Most likely, we have more than one element in module A whose layout we need to retrieve.
One approach would be to copy the block of 23 lines, paste it in the necessary location(s), change the names to protect the innocent, and get on with our lives. I’ve seen things like that done many times over the years. This practice leads to code bloat, copy/paste errors, and maintenance nightmares.
A much better approach would be to move the 23-line code block to a function that takes parameters for the module name and element name. The 23 lines of code would be even harder to read, since they must be reworked to be generic enough to handle arbitrary module and element names. However, this new function would add some significant code goodness benefits: the error checking logic would be removed from the main flow of the code, any bug fixes or updates to the function would benefit all users of the function, and getting the configuration layout for other elements would be a breeze.
Still, it seems like we can do better. What’s bothersome is the need to do a thorough check on the JSON configuration object, even though the object is usually valid. It would be nice to have the error checking performed on-demand, which could save processing time. After all, nobody likes waiting for an application that’s slow to start. 

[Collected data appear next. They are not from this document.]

theorem tick_settings (s : State) (pins : BitVec 16) (order : TickOrder) :
    let t := s.deliverTick pins order
    t.noteQueue.threshold = s.noteQueue.threshold ∧ t.noteQueue.holdoff = s.noteQueue.holdoff
      ∧ t.noteQueue.urgent = s.noteQueue.urgent := by
  have key : ∀ u v : State, Quiet s u → Quiet u.advance v →
      v.ageRecords.noteQueue.threshold = s.noteQueue.threshold ∧ v.ageRecords.noteQueue.holdoff = s.noteQueue.holdoff
        ∧ v.ageRecords.noteQueue.urgent = s.noteQueue.urgent := by
    intro u v q k
    have hv : v.noteQueue = { s.noteQueue with inFlight := v.noteQueue.inFlight } := by
      have h := k.records
      rw [advance_eq] at h
      rw [h, q.records]
    refine ⟨?_, ?_, ?_⟩
    · show v.noteQueue.threshold = _
      rw [hv]
    · show v.noteQueue.holdoff = _
      rw [hv]
    · show v.noteQueue.urgent = _
      rw [hv]
  cases order with
  | advanceFirst => exact key s.settle _ (settle_quiet s) (sampleInputs_quiet pins _)
  | samplesFirst =>
    exact key _ _ ((settle_quiet s).trans' ((sampleInputs_quiet pins _).trans'
      ((takeAcceptances_quiet _).trans' (takeFlagEvents_quiet _)))) (Quiet.rfl' _)

/-- An input after a tick that finds nothing in flight (R108, R109). -/
theorem tick_input (s : State) (pins : BitVec 16) (order : TickOrder) (h : s.NothingInFlight) (i : LineId) :
    (s.deliverTick pins order).input i = sampled (s.input i) (pins.getLsbD i.val) (s.flag (levelFlag i)) := by
  cases order with
  | advanceFirst =>
    show (s.settle.advance.sampleInputs pins).input i = _
    rw [(sampleInputs_spec pins _).1 i, settle_nothing s h, advance_ticked]
    rfl
  | samplesFirst =>
    show (s.settle.sampleInputs pins).takeAcceptances.takeFlagEvents.advance.inputUnit.inputs[i] = _
    rw [advance_inputs, takeFlagEvents_inputs, takeAcceptances_inputs, settle_nothing s h]
    exact (sampleInputs_spec pins s).1 i

/-- What a tick that finds nothing in flight and takes no acceptance leaves alone. -/
theorem tick_untouched (s : State) (pins : BitVec 16) (order : TickOrder) (h : s.NothingInFlight)
    (ho : order = .advanceFirst ∨ ∀ i, ¬ s.Accepts pins i) :
    let t := s.deliverTick pins order
    t.slots = s.slots ∧ t.waitList = s.waitList ∧ t.flagBank = s.flagBank ∧ t.lineUnit = s.lineUnit
      ∧ t.noteQueue = { s.noteQueue with records := t.noteQueue.records, attention := t.noteQueue.attention } := by
  cases order with
  | advanceFirst =>
    simp only [State.deliverTick, settle_nothing s h]
    rw [(sampleInputs_spec pins _).2, advance_ticked]
    exact ⟨rfl, rfl, rfl, rfl, rfl⟩
  | samplesFirst =>
    have hn : ∀ i, ¬ s.Accepts pins i := ho.resolve_left (by simp)
    have hm : acceptances s pins s.now = [] :=
      List.eq_nil_iff_forall_not_mem.mpr fun a ha => hn _ ((mem_acceptances s pins s.now a).mp ha).1
    have hx := (sampleInputs_spec pins s).2
    have he : (s.sampleInputs pins).inputUnit.handed = [] := by
      rw [hx]
      show s.inputUnit.handed ++ acceptances s pins s.now = []
      rw [h.1, hm]
      rfl
    have hf : (s.sampleInputs pins).flagBank.events = [] := by
      rw [hx]
      exact h.2.1
    simp only [State.deliverTick, settle_nothing s h]
    rw [takeAcceptances_none _ he, takeFlagEvents_none _ hf, hx, advance_ticked]
    exact ⟨rfl, rfl, rfl, rfl, rfl⟩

We might not mind paying the processing cost when getting a few layout values from a JSON configuration object during application initialization, but suppose we have an application that communicates via internally-generated messages. Most of the time, these messages are valid (since we are generating them ourselves), but what if we update the application’s modules independently of each other and we’re concerned about changes in message formats across versions of modules?

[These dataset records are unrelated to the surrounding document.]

-- ==== Sys2Proof/Tests/Slice0.lean ====
section
/-! SUPPORT. Tests of this model, and for every statement with hypotheses a state and operands that meet them. -/

namespace Sys2Proof.Tests

open Sys2Proof.Machine

/-! ## Small states -/

/-- A state whose command FIFO holds one command and whose command unit is IDLE. -/
def queued (code operand : Byte) (args : List Word) : State :=
  { State.reset with commandUnit := ⟨[⟨code, operand, args⟩], none, []⟩ }

/-- A state whose command unit executes a command. -/
def executing (code operand : Byte) (args : List Word) (w : Work) : State :=
  { State.reset with commandUnit := ⟨[], some ⟨⟨code, operand, args⟩, w⟩, []⟩ }

/-- A state with one slot in a given state, defined as given. -/
def withSlot (s : State) (i : SlotId) (st : SlotState) (d : Definition) (due : Option Time) : State :=
  s.setSlot i ⟨st, some d, due, .a, d.allowance, 0, 0, 0⟩

/-- A MARK that fires once. -/
def mark : Definition := Definition.absent

/-- An occurrence of slot 3, due at 0 and taken at 0, with a request. -/
def inHand (r : Request) : Occurrence := ⟨3, 0, 0, 0, false, none, false, some r, false⟩

/-- A state whose firing unit has slot 3 in hand and has presented a request. -/
def firing (r : Request) : State :=
  (withSlot State.reset 3 .firing mark (some 0)).setFiring (some (inHand r))

/-- A state with a pulse of slot 5 on line 0 that ends at a time. -/
def pulsing (endTime : Time) : State :=
  State.reset.setLine 0 ⟨true, true, true, false, some ⟨endTime, 5⟩⟩

/-- A state with the safe state SAFE and the lines at their safe levels. -/
def inSafe (asserted : Bool) (s : State) : State :=
  { s with safeController := ⟨.safe, .continue_, asserted, 0⟩, lineUnit := ⟨s.lineUnit.lines, true⟩ }

/-- The thirteen words of a MARK, once, RELATIVE 5, notify EXCEPTIONS, no guard, tag 7. -/
def markWords : List Word := [0x0117, 0x07FF, 5, 0, 0, 0, 0, 0, 0xFFFF, 0, 0, 0, 0xFFFF]

/-- The wait entry of slot 4 on flag 32, LEVEL1, with a deadline. -/
def waitEntry (deadline : Option Time) : WaitEntry := ⟨4, 32, .level1, 0, deadline, none, none⟩

/-- A state with that entry. -/
def waiting (deadline : Option Time) : State :=
  (withSlot State.reset 4 .waiting mark none).setWaitEntries [waitEntry deadline]

/-- A state with the entry of slot 3 in the due queue, due at a time. -/
def armedAt (due : Time) (s : State) : State :=
  (withSlot s 3 .armed mark (some due)).setEntries [⟨3, due⟩]

/-- One record of slot 3. -/
def record : NoteRecord := ⟨.slot 3, 7, .done, 1, 0x20, 9, 4⟩

def recorded (s : State) : State := s.setNotes { s.noteQueue with records := [record] }

/-! ## Well-formedness and decoding -/

theorem test_commandWrite_clearStageCode_illFormed : (Instr.commandWrite 0xFF12).wellFormed = false := by decide

theorem test_badAddress_goodRead_illFormed : (Instr.badAddress (.read 0xE)).wellFormed = false := by decide

theorem test_badAddress_goodWrite_illFormed : (Instr.badAddress (.write 0xA 3)).wellFormed = false := by decide

theorem test_commandWrite_nop_wellFormed : (Instr.commandWrite 0x0000).wellFormed = true := by decide

theorem test_badAddress_readOnly_wellFormed : (Instr.badAddress (.write 0x5 0)).wellFormed = true := by decide

theorem test_noWordSpellsACommand : decodeTableWord 16 0x1234 = none := by decide

/-! ## Single steps -/

/-- The definition the words of `markWords` carry. -/
def parsedMark : Definition :=
  { action := .mark, due := .relative 5, guard := none, intervalA := 0, intervalB := 0, repeatCount := 0, lateLimit := 0xFFFF
    latePolicy := .fireLate, missPolicy := .catchUp, pastPolicy := .reject, notify := .exceptions, tag := 7 }

theorem test_parse_mark : parseDefinition 3 markWords = some parsedMark := by decide

theorem test_parse_repeatWithoutInterval :
    parseDefinition 3 [0x0117, 0x07FF, 5, 0, 0, 0, 0, 2, 0xFFFF, 0, 0, 0, 0xFFFF] = none := by decide

theorem test_parse_waitOnItself :
    parseDefinition 3 [0x0116, 0x07FF, 5, 0, 0, 0, 0, 0, 0xFFFF, 0, 0, 0, 0xFF03] = none := by decide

We want to validate a message’s format, but only if the message is invalid, in which case we need to report the issue accurately so that we can fix it quickly. Performing thorough error checking on every message could be a performance killer. Furthermore, it would be nice if when the error checking kicks in, it also generates the corresponding error report automatically. Hey, since we’re wishing, why not wish big?
In the next installment, I will describe an error checking/reporting design pattern that I call the Validator Pattern. The goals of this pattern are:
- Perform thorough error checking and error reporting
- Only perform the error checking when there is an error
- Perform the error checking and reporting automatically
- Remove the code that performs error checking and reporting from the main flow of the code
I make no claim that I am the first person to think of this design pattern, but when I was looking for a solution with the above requirements, I didn’t find anything that was exactly what I wanted. So here we are.

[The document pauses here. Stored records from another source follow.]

theorem grantAmong_command {s : State} {f : Option (Occurrence × Request)} {w : Option PendingArm} {c : Command}
    {r : CommandRequest} (h : s.grantAmong f w = some (.command c r)) : ∃ w, s.commandUnit.executing = some ⟨c, w⟩ := by
  obtain ⟨-, ⟨_, _, e, _⟩ | ⟨_, e, _⟩ | ⟨_, e, _⟩ | ⟨_, _, e, hr, _⟩⟩ := grantAmong_cases s f w _ h
  case inr.inr.inr =>
    cases e
    exact commandRequest_executing hr
  all_goals cases e

theorem grantAt_command {s : State} {asked : RequestPresence} {c : Command} {r : CommandRequest}
    (h : s.grantAt asked = some (.command c r)) : ∃ w, s.commandUnit.executing = some ⟨c, w⟩ := by
  cases asked with
  | presented => exact grantAmong_command (f := s.firingRequest) (w := s.waitRequest) h
  | notYet => exact grantAmong_command (f := none) (w := s.waitRequest) h

/-! ## The rows of the due queue and of the wait list -/

/-- An insert is one move, or none, and touches neither the command unit nor the occurrence in hand. -/
theorem moves_insertArm (s : State) (i : SlotId) (due r : Time) : Moves s (s.insertArm i due r).2
    ∧ (s.insertArm i due r).2.commandUnit = s.commandUnit ∧ (s.insertArm i due r).2.firing = s.firing := by
  have idle (h : (s.slot i).state = .held ∨ (s.slot i).state = .done) (p : PastPolicy) :
      let t := (match armCheck due r p with
        | .placed d => (ArmOutcome.placed, s.placeArm i d)
        | .tooFar => (.tooFar, s.setSlot i { s.slot i with state := .held })
        | .past => (.past, s.setSlot i { s.slot i with state := .held })).2
      Moves s t ∧ t.commandUnit = s.commandUnit ∧ t.firing = s.firing := by
    dsimp only
    split
    · exact ⟨.single (.armed i _ h), rfl, rfl⟩
    · exact ⟨.single (.refused i h), rfl, rfl⟩
    · exact ⟨.single (.refused i h), rfl, rfl⟩
  unfold State.insertArm
  split
  · next h => exact idle (.inl h) _
  · next h => exact idle (.inr h) _
  all_goals exact ⟨.refl, rfl, rfl⟩

theorem moves_reportTo (r : ArmOutcome) (s : State) (i : SlotId) (time : Time) :
    Moves s (r.reportTo s i time) ∧ (r.reportTo s i time).firing = s.firing := by
  unfold ArmOutcome.reportTo
  split
  · exact ⟨.refl, rfl⟩
  · exact ⟨.single (.news _ _ _), rfl⟩

theorem moves_insertStep (s : State) (a : AfterEffect) (asked : RequestPresence) : Moves s (s.insertStep a asked) := by
  unfold State.insertStep
  split
  · next o t due hg =>
    obtain ⟨ho, hr⟩ := grantAt_firing hg
    obtain ⟨inserted, -, hand⟩ := moves_insertArm s t due o.time
    obtain ⟨reported, kept⟩ := moves_reportTo (s.insertArm t due o.time).1 (s.insertArm t due o.time).2 o.slot o.time
    exact (inserted.trans reported).trans
      (moves_afterEffect (inHand_uncounted ((kept.trans hand).trans ho) (uncounted_of_request hr nofun)) a _)
  · next arm _ =>
    exact (((ScheduleMove.passedOver false).moves.tail (.arms s.waitList.arms.tail)).trans
      (moves_insertArm _ arm.target arm.due arm.endTime).1).trans (moves_reportTo _ _ _ _).1
  · next c i given hg =>
    obtain ⟨w, hx⟩ := grantAt_command hg
    obtain ⟨inserted, commands, -⟩ := moves_insertArm (s.setPassedOver false) i (s.hostDue i given) s.now
    exact ((ScheduleMove.passedOver false).moves.trans inserted).tail (.answered c w (by rw [commands]; exact hx) _)
  · exact .refl

theorem moves_reinsertionStep (s : State) : Moves s s.reinsertionStep := by
  unfold State.reinsertionStep
  split
  · next o due hg =>
    obtain ⟨ho, hr⟩ := grant_firing s _ _ hg
    exact (ScheduleMove.reinserted o ho due hr).moves.tail (.work _)
  · exact .refl

theorem moves_removeStep (s : State) (a : AfterEffect) (asked : RequestPresence) : Moves s (s.removeStep a asked) := by
  unfold State.removeStep
  split
  · next o t hg =>
    obtain ⟨ho, hr⟩ := grantAt_firing hg
    have hand := uncounted_of_request hr nofun
    split
    · next ht =>
      exact ((ScheduleMove.takenOut t ht).moves.tail (.news _ _ _)).trans
        (moves_afterEffect (s := (s.takeOut t).send _ _ _) (inHand_uncounted ho hand) a _)
    · exact moves_afterEffect (inHand_uncounted ho hand) a _
  · next c i hg =>
    obtain ⟨w, hx⟩ := grantAt_command hg
    split
    · next ht =>
      exact ((ScheduleMove.passedOver false).moves.tail (.takenOut i ht)).tail
        (.answered (s := (s.setPassedOver false).takeOut i) c w hx .ok)
    · exact (ScheduleMove.passedOver false).moves.tail (.answered (s := s.setPassedOver false) c w hx .badState)
  · exact .refl

theorem moves_moveStep (s : State) (asked : RequestPresence) : Moves s (s.moveStep asked) := by
  have entry (s : State) (i : SlotId) (due : Time) :
      Moves s (s.moveEntry i due).2 ∧ (s.moveEntry i due).2.commandUnit = s.commandUnit := by
    unfold State.moveEntry
    split
    · next h =>
      split
      · exact ⟨.single (.retimed i _ h), rfl⟩
      all_goals exact ⟨.refl, rfl⟩
    · exact ⟨.refl, rfl⟩
  unfold State.moveStep
  split
  · next c i due hg =>
    obtain ⟨w, hx⟩ := grantAt_command hg
    obtain ⟨moved, commands⟩ := entry (s.setPassedOver false) i due
    exact ((ScheduleMove.passedOver false).moves.trans moved).tail (.answered c w (by rw [commands]; exact hx) _)
  · exact .refl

 In case you’re getting irritated about the fact that I’m rolling my own configuration mechanism, yes, I’m aware that there are plenty of libraries that assist in managing an application’s persistence. This is simply an illustration of a common scenario where error checking is necessary and useful error reporting is extremely, well, useful.
 I’m referring to the Jimmy Buffett song “Margaritaville” (https://en.wikipedia.org/wiki/Margaritaville), but I’m also describing a situation known to many software developers where a vacation is interrupted by some urgent customer issue. I have a good friend who has never (to my knowledge) taken a vacation without being required to work on code at some point during the vacation. Talk about vacation interruptus.
 I truly enjoyed playing Sid Meier’s Civilization V, but every time I started it, I had to leave the room and get a cup of coffee. Waiting for it to initialize and be ready for me to play was agonizing.